### THE TASK
In the data below, one line contains "claims : List CtxId" and a later one contains "holds for each". Print both, with every line between them, exactly and alone.

Content starts

theorem test_meets_engines : ((complete 3 {}).fld (F.UPD_STAT_STATE 7) = 3 ∧ (complete 3 {}).chart.usesTrust = true ∧
      ((complete 3 {}).engine 7).trusted = false) ∧ ((complete 3 {}).shardsLeft 7 []).map (·.num) = [1] ∧
    (complete 3 {}).allShards 7 [1] = true ∧ (complete 3 {}).allShards 7 [] = false ∧
    (((complete 3 { trusted := true, vreq := true }).engine 7).trusted = true ∧ ((complete 3 { trusted := true, vreq := true }).engine 7).vreq = true) ∧
    (((complete 3 { trusted := true }).engine 7).vreq = false ∧ (complete 3 {}).devNum ≠ (complete 3 {}).chart.stepRoot) ∧
    ((engine 3 { trusted := true }).devNum = (engine 3 {}).chart.stepRoot ∧ ((engine 3 { trusted := true }).engine 7).trusted = true) := by decide

/-- A step root that issued the outcome of step 5, with a second device in its job. -/
def issued : State := { busy with charter := some { shards := [{ device := 0xFFFF }], devices := [{ device := 0xFFFF }, { device := 1 }] },
                                  root := { issued := some (5, 0, 0) }, job := { running := true, handled := 5 } }

/-- A step root whose job has issued no outcome yet. -/
def fresh : State := { issued with root := {}, job := { running := true } }

theorem test_meets_trees : (4 < issued.job.handled ∧ issued.job.handled ≤ 5 ∧ Unarmed issued) ∧
    (Nat.testBit 0x7F 7 = false ∧ Nat.testBit 0x80 7 = true ∧ ((treeOf issued.treeR 5).part 0 0x80 []).1 = some []) ∧
    issued.treeRoot ((treeOf issued.treeC 5).put 1 {}) = none ∧
    ((issued.treeRoot ((treeOf issued.treeC 5).put 0 {})).isSome = true ∧
      ((treeOf issued.treeC 5).put 0 {}).sent.contains 0 = false ∧ (ofFP32 (0 : W32)).isFinite = true) ∧
    (fresh.issuedStep ≠ some 0 ∧ fresh.root.recovery = false ∧ fresh.root.wait = none ∧ fresh.allAcked = true ∧ fresh.job.handled ≤ 0) ∧
    ({ engine 2 {} with charter := (engine 2 {}).charter }.treeRoot ((treeOf [] 0).put 0 {})).isSome = true ∧
    ((engine 4 { handled := 0 }).fld (F.UPD_STAT_STATE 7) = 4 ∧ ((engine 4 { handled := 0 }).engine 7).handled = 0 ∧
      7 ∈ (engine 4 { handled := 0 }).ownEngines) := by unfold Unarmed; decide

/-- A veto of step 6 that waits for the acknowledgements of step 5. -/
def vetoWaits : State := { issued with root := { issued.root with acks := [0xFFFF], wait := some { step := 6, cause := 1, dev := 1, shard := 0 } } }
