-- ==== Sys2Proof/Machine/State.lean ====
section
/-! DEFINITION. The state of the SG-440 as plain data, block by block as the manual names them, and the state after
hardware reset. -/

namespace Sys2Proof.Machine

/-! ## Stops -/

/-- Why the block stops with a fault: nothing does. The manual gives the part no fault: a refused write completes to its
master as a normal write (R26, R71), and no command of this model stops. -/
inductive Fault where
  deriving DecidableEq, Repr

/-- Why a command has no meaning in the model. -/
inductive Refusal where
  /-- Raised by `exec` for a row that has no meaning yet; every row has one, so nothing raises it. Safe. -/
  | notModelled (mnemonic : String)
  deriving DecidableEq, Repr

/-! ## Names -/

/-- Words by address or offset: strictly rising keys, no entry zero; an unlisted key reads 0000h (log 4). -/
abbrev Memory := List (Nat × Word)

/-- The code of a command that reaches memory: 01 OPEN, 10 CLOSE (12.1). -/
inductive Cmd where
  | opn
  | cls
  deriving DecidableEq, Repr

/-- A breaker's observed position (R37, 12.1). -/
inductive Position where
  | opened
  | closed
  | moving
  | unknown
  deriving DecidableEq, Repr

/-- Who may command a device (R49). -/
inductive Owner where
  | processor
  | context (k : CtxId)
  | emergency
  deriving DecidableEq, Repr

/-- The owner at enqueue of an injection (R30). -/
inductive Enqueuer where
  | context (k : CtxId)
  | emergency
  deriving DecidableEq, Repr

/-- A device's operation (R37, R42): IDLE, or in progress toward a target with its deadline. -/
inductive Operation where
  | idle
  | inProgress (target : Cmd) (deadline : Ms)
  deriving DecidableEq, Repr

/-- The three requesters of the Memory Arbiter (R29). -/
inductive Requester where
  | p
  | f
  | w
  deriving DecidableEq, Repr

/-- A way of supplying a set (R10). -/
inductive Route where
  | source (s : SrcId)
  | tieLeft
  | tieRight
  deriving DecidableEq, Repr

/-- The supply of an island (R7). -/
inductive Supply where
  | unfed
  | fed (s : SrcId)
  | parallel
  deriving DecidableEq, Repr

/-- A source's state (05, 5.2). -/
inductive SourceState where
  | failed
  | proving
  | available
  | dip
  deriving DecidableEq, Repr

/-- A section's state (06, 6.1). -/
inductive SectionState where
  | disarmed
  | armed
  | queued
  | transferring
  | held
  | lockout
  deriving DecidableEq, Repr

/-- The kind of a request or transfer (R99, R108). -/
inductive Kind where
  | supply
  | return
  | manual
  deriving DecidableEq, Repr

/-- OPEN or CLOSED transition (R99). -/
inductive Transition where
  | opn
  | closed
  deriving DecidableEq, Repr

/-- FREE, ACTIVE or ENDING (R108). -/
inductive ContextState where
  | free
  | active
  | ending
  deriving DecidableEq, Repr

/-- The phases of a context (R108). -/
inductive Phase where
  | select
  | awaitSource
  | opening
  | deadWait
  | closing
  | restoring
  | syncWait
  | closingParallel
  | openingOld
  | ending
  deriving DecidableEq, Repr

/-- A context's sync claim (R129). -/
inductive Claim where
  | none
  | waiting
  | held
  deriving DecidableEq, Repr

/-- The result codes of TRANSFER_END (11.1). -/
inductive Result where
  | done
  | doneWithheld
  | recovered
  | noRoute
  | deviceFailed
  | parallelLimit
  | syncTimeout
  | operatorOpen
  | islandSplit
  | locked
  | disarmed
  | tripped
  | emergency
  | returnCancelled
  | supplied
  deriving DecidableEq, Repr

/-- Which timer a context's phase timer is (R127). The sync window is the selector's (R134). -/
inductive TimerKind where
  | startLimit
  | deadBus
  | stagger
  | overlap
  deriving DecidableEq, Repr

/-- The commit status (R14). -/
inductive CommitStatus where
  | none
  | pending
  | applied
  | rejected
  deriving DecidableEq, Repr

/-- How far the EOP filter's seeding has come (R159): before the first application, waiting for the first tick after
it, that tick has sampled the line, seeded. -/
inductive SeedState where
  | notApplied
  | waiting
  | due
  | seeded
  deriving DecidableEq, Repr

/-! ## The working copy -/

/-- The kind of a device entry with the topology fields that kind uses (R3). -/
inductive DeviceKind where
  | unused
  | incomer (sec : SecId) (src : SrcId)
  | tie (t : TieId)
  | feeder (sec : SecId)
  deriving DecidableEq, Repr

/-- A device entry of the working copy (R3, 12.3). Fields its kind does not use are not kept. -/
structure DeviceEntry where
  kind : DeviceKind
  command : Word
  position : Word
  limit : Nat        -- operate limit, ms
  emergencyOpen : Bool
  shed : Bool
  priority : Nat
  demand : Nat
  deriving DecidableEq, Repr

/-- A source entry of the working copy (R1, 12.3). Durations are in ms. -/
structure SourceEntry where
  generator : Bool
  capacity : Nat
  filterLength : Nat
  rideThrough : Nat
  stability : Nat
  startLimit : Nat
  coolDown : Nat
  deriving DecidableEq, Repr

/-- A section's return policy (R2): none, or the transition of its returns. -/
structure SectionEntry where
  baseLoad : Nat
  policy : Option Transition
  deadBus : Nat
  stagger : Nat
  routes : List Route
  deriving DecidableEq, Repr

/-- The response table (R171): the action of each class that has two, and the attention field of every class. -/
structure Responses where
  lossTransfer : Bool        -- SOURCE_LOSS: TRANSFER, not REPORT
  returnReturn : Bool        -- SOURCE_RETURN: RETURN, not REPORT
  nextRoute : Bool           -- DEVICE_NO_RESPONSE: NEXT_ROUTE, not ABANDON
  treatAsLoss : Bool         -- PROTECTION_TRIP: TREAT_AS_LOSS, not LOCKOUT
  openTransition : Bool      -- SYNC_TIMEOUT: OPEN_TRANSITION, not ABANDON
  attention : BitVec 11      -- bit c: the attention field of class c
  deriving DecidableEq, Repr

/-- The working copy, read into its entries at application (R13, R16). -/
structure Board where
  devices : Sixteen DeviceEntry
  sources : Four SourceEntry
  sections : Four SectionEntry
  responses : Responses
  eopRise : Bool             -- a filtered rise of EOP is an edge (R159)
  eopFall : Bool             -- a filtered fall of EOP is an edge
  overlap : Nat              -- paralleling overlap limit, ms
  window : Nat               -- sync window, ms
  settle : Nat               -- selector settle time, ms
  deriving DecidableEq, Repr

/-! ## The blocks -/

/-- A port (R21): the access it holds, whose wait line is then high, and the word it last drove for a read. -/
structure Port where
  access : Option Access
  data : Word
  deriving DecidableEq, Repr

/-- A line filter (R76): filtered level, count of consecutive differing samples, and whether the level changes at this
tick (the change itself is an event of its own row; log 2). -/
structure Filter where
  level : Bool
  count : BitVec 3
  change : Bool
  deriving DecidableEq, Repr

/-- An entry of the injection queue (R30). -/
structure Injection where
  device : DevId
  code : Cmd
  tag : BitVec 4
  owner : Enqueuer
  deriving DecidableEq, Repr

/-- The Device Tracker's record of a device (R37), less the fields of the working copy and the copy of its entry in the
injection queue. An entry without a record is blank. -/
structure Device where
  owner : Owner
  tag : BitVec 4
  observed : Position
  available : Bool
  tripped : Bool             -- reported tripped
  pending : Bool
  op : Operation
  overrun : Bool
  fail : Bool
  trip : Bool
  deferred : Option Word
  deriving DecidableEq, Repr

/-- The Configuration Store (R13, R20). The guard state is GUARDING exactly while there is a working copy. -/
structure ConfigStore where
  page : BitVec 4
  staged : Memory
  pendingCopy : Option Memory
  working : Option Board
  status : CommitStatus
  reject : Option Nat
  deriving DecidableEq, Repr

/-- The Source Monitor's state of a source (R76 to R85). A timer is none when stopped, else the ms count it expires at. -/
structure Source where
  state : SourceState
  health : Filter
  ride : Option Ms
  stab : Option Ms
  cool : Option Ms
  dipStart : Ms
  demand : Bool
  deriving DecidableEq, Repr

/-- The Section Controller's state of a section (R91). -/
structure Section where
  state : SectionState
  borrow : Option TieId
  withheld : DevSet
  deriving DecidableEq, Repr

/-- An entry of the request queue (R99), with the word that asked for a MANUAL (log 20). -/
structure Request where
  lead : SecId
  set : FourSet
  kind : Kind
  transition : Transition
  target : Option Route
  cause : Option Slot
  offered : Word
  deriving DecidableEq, Repr

/-- The record of a transfer context (R108, R143), with what R116, R122, R148 need it to remember. The captured set is
the set of devices it owns. -/
structure Context where
  state : ContextState
  kind : Kind
  converted : Bool
  transition : Transition
  set : FourSet
  lead : SecId
  oldTie : Option DevId
  oldSources : FourSet
  target : Option Route
  fixed : Bool               -- the target is fixed (R109, R112)
  routeDevice : Option DevId
  abandoned : DevSet
  awaited : Option SrcId
  phase : Phase
  excluded : List Route
  opening : DevSet           -- OPENs of OPENING not yet settled (R116)
  sent : DevSet              -- devices on which an OPEN or a restore CLOSE of its own is in memory (R116, R122, R147)
  failed : DevSet            -- OPENs of OPENING that failed
  shed : DevSet
  restored : DevSet
  carried : DevSet
  restoreList : List DevId
  cursor : Nat
  restoring : Option DevId   -- the feeder at the cursor whose CLOSE is queued and not settled (R122)
  withheld : DevSet          -- withheld result
  closeInMemory : Bool       -- its route CLOSE has reached memory (R119, R148)
  timer : Option (TimerKind × Ms)
  claim : Claim
  result : Option Result
  cause : Option Slot
  start : Ms
  reroute : Bool
  deriving DecidableEq, Repr

/-- What the Sync Selector holds while it has a holder (R128, R130, R131). The settle timer is none once it has expired. -/
structure SyncHold where
  context : CtxId
  running : SrcId
  target : SrcId
  filter : Filter
  settle : Option Ms
  window : Ms
  deriving DecidableEq, Repr

/-- The Sync Selector (R128). `due` holds the claims that the present tick has found waiting with no holder: they may be
granted at this tick, a claim that joins after it may not (R130; log 2). -/
structure SyncSelector where
  hold : Option SyncHold
  claims : List CtxId
  due : List CtxId
  deriving DecidableEq, Repr

/-- The Emergency Latch (R159, R160). -/
structure Latch where
  isSet : Bool
  filter : Filter
  seed : SeedState
  deriving DecidableEq, Repr

/-- The Incident Recorder (R168, R172, R173). `log` holds the frame images by 8 × slot + word; `marks` holds for each
context the slot whose mark names it. -/
structure Recorder where
  index : Slot
  log : Memory
  marks : Three (Option Slot)
  attention : BitVec 11
  deriving DecidableEq, Repr

/-- The discrete inputs as the last tick sampled them (00, "Signals"). -/
structure Pins where
  sh : BitVec 4
  lk : BitVec 4
  eop : Bool
  sync : Bool
  deriving DecidableEq, Repr

/-- The whole block, the switching image it guards, and the commands that wait. -/
structure State where
  pPort : Port
  fPort : Port
  lastGranted : Requester
  image : Memory
  injections : List Injection
  dirty : List Nat
  devices : Sixteen Device
  store : ConfigStore
  sources : Four Source
  locks : Four Filter
  sections : Four Section
  queue : List Request
  lastAssigned : CtxId
  contexts : Three Context
  freed : Three Bool         -- freed by a frame's reuse of its slot in the running event (R126; log 10)
  sync : SyncSelector
  latch : Latch
  recorder : Recorder
  ms : Ms
  pins : Pins
  pending : List Instr
  deriving DecidableEq, Repr

/-! ## Values after hardware reset -/

def Filter.low : Filter := { level := false, count := 0, change := false }

/-- A record as application builds it (R17, R57). -/
def Device.blank : Device :=
  { owner := .processor, tag := 0, observed := .unknown, available := false, tripped := false, pending := false,
    op := .idle, overrun := false, fail := false, trip := false, deferred := none }

/-- A FREE context holds nothing (R108). -/
def Context.blank : Context :=
  { state := .free, kind := .supply, converted := false, transition := .opn, set := FourSet.none, lead := 0,
    oldTie := none, oldSources := FourSet.none, target := none, fixed := false, routeDevice := none,
    abandoned := DevSet.none, awaited := none, phase := .select, excluded := [], opening := DevSet.none,
    sent := DevSet.none, failed := DevSet.none, shed := DevSet.none, restored := DevSet.none,
    carried := DevSet.none, restoreList := [], cursor := 0, restoring := none, withheld := DevSet.none,
    closeInMemory := false, timer := none, claim := .none, result := none, cause := none, start := 0,
    reroute := false }

/-- A source after hardware reset (R90). -/
def Source.reset : Source :=
  { state := .failed, health := .low, ride := none, stab := none, cool := none, dipStart := 0, demand := false }

/-- A section after hardware reset (R107). -/
def Section.reset : Section := { state := .disarmed, borrow := none, withheld := DevSet.none }

def Port.reset : Port := { access := none, data := 0 }

/-- The 64 status words 200h to 23Fh (R36). -/
def statusOffsets : List Nat := (List.range 64).map (0x200 + ·)

/-- The machine right after hardware reset: R20, R36, R57, R90, R107, R128, R167, R175. The strap, the pins and the
memory, which the manual leaves to the board, are log 4 and log 5. -/
def State.reset : State :=
  { pPort := .reset, fPort := .reset, lastGranted := .w, image := [], injections := [], dirty := statusOffsets,
    devices := Sixteen.fill Device.blank,
    store := { page := Config.resetStrap, staged := [], pendingCopy := none, working := none, status := .none,
               reject := none },
    sources := Four.fill Source.reset, locks := Four.fill Filter.low, sections := Four.fill Section.reset,
    queue := [], lastAssigned := 2, contexts := Three.fill Context.blank, freed := Three.fill false,
    sync := { hold := none, claims := [], due := [] },
    latch := { isSet := false, filter := .low, seed := .notApplied },
    recorder := { index := 0, log := [], marks := Three.fill none, attention := 0 },
    ms := 0, pins := { sh := 0, lk := 0, eop := false, sync := false }, pending := [] }

end Sys2Proof.Machine
end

Content ends

### ANSWER BOX
  claims : List CtxId
  due : List CtxId
  deriving DecidableEq, Repr

/-- The Emergency Latch (R159, R160). -/
structure Latch where
  isSet : Bool
  filter : Filter
  seed : SeedState
  deriving DecidableEq, Repr

/-- The Incident Recorder (R168, R172, R173). `log` holds the frame images by 8 × slot + word; `marks` holds for each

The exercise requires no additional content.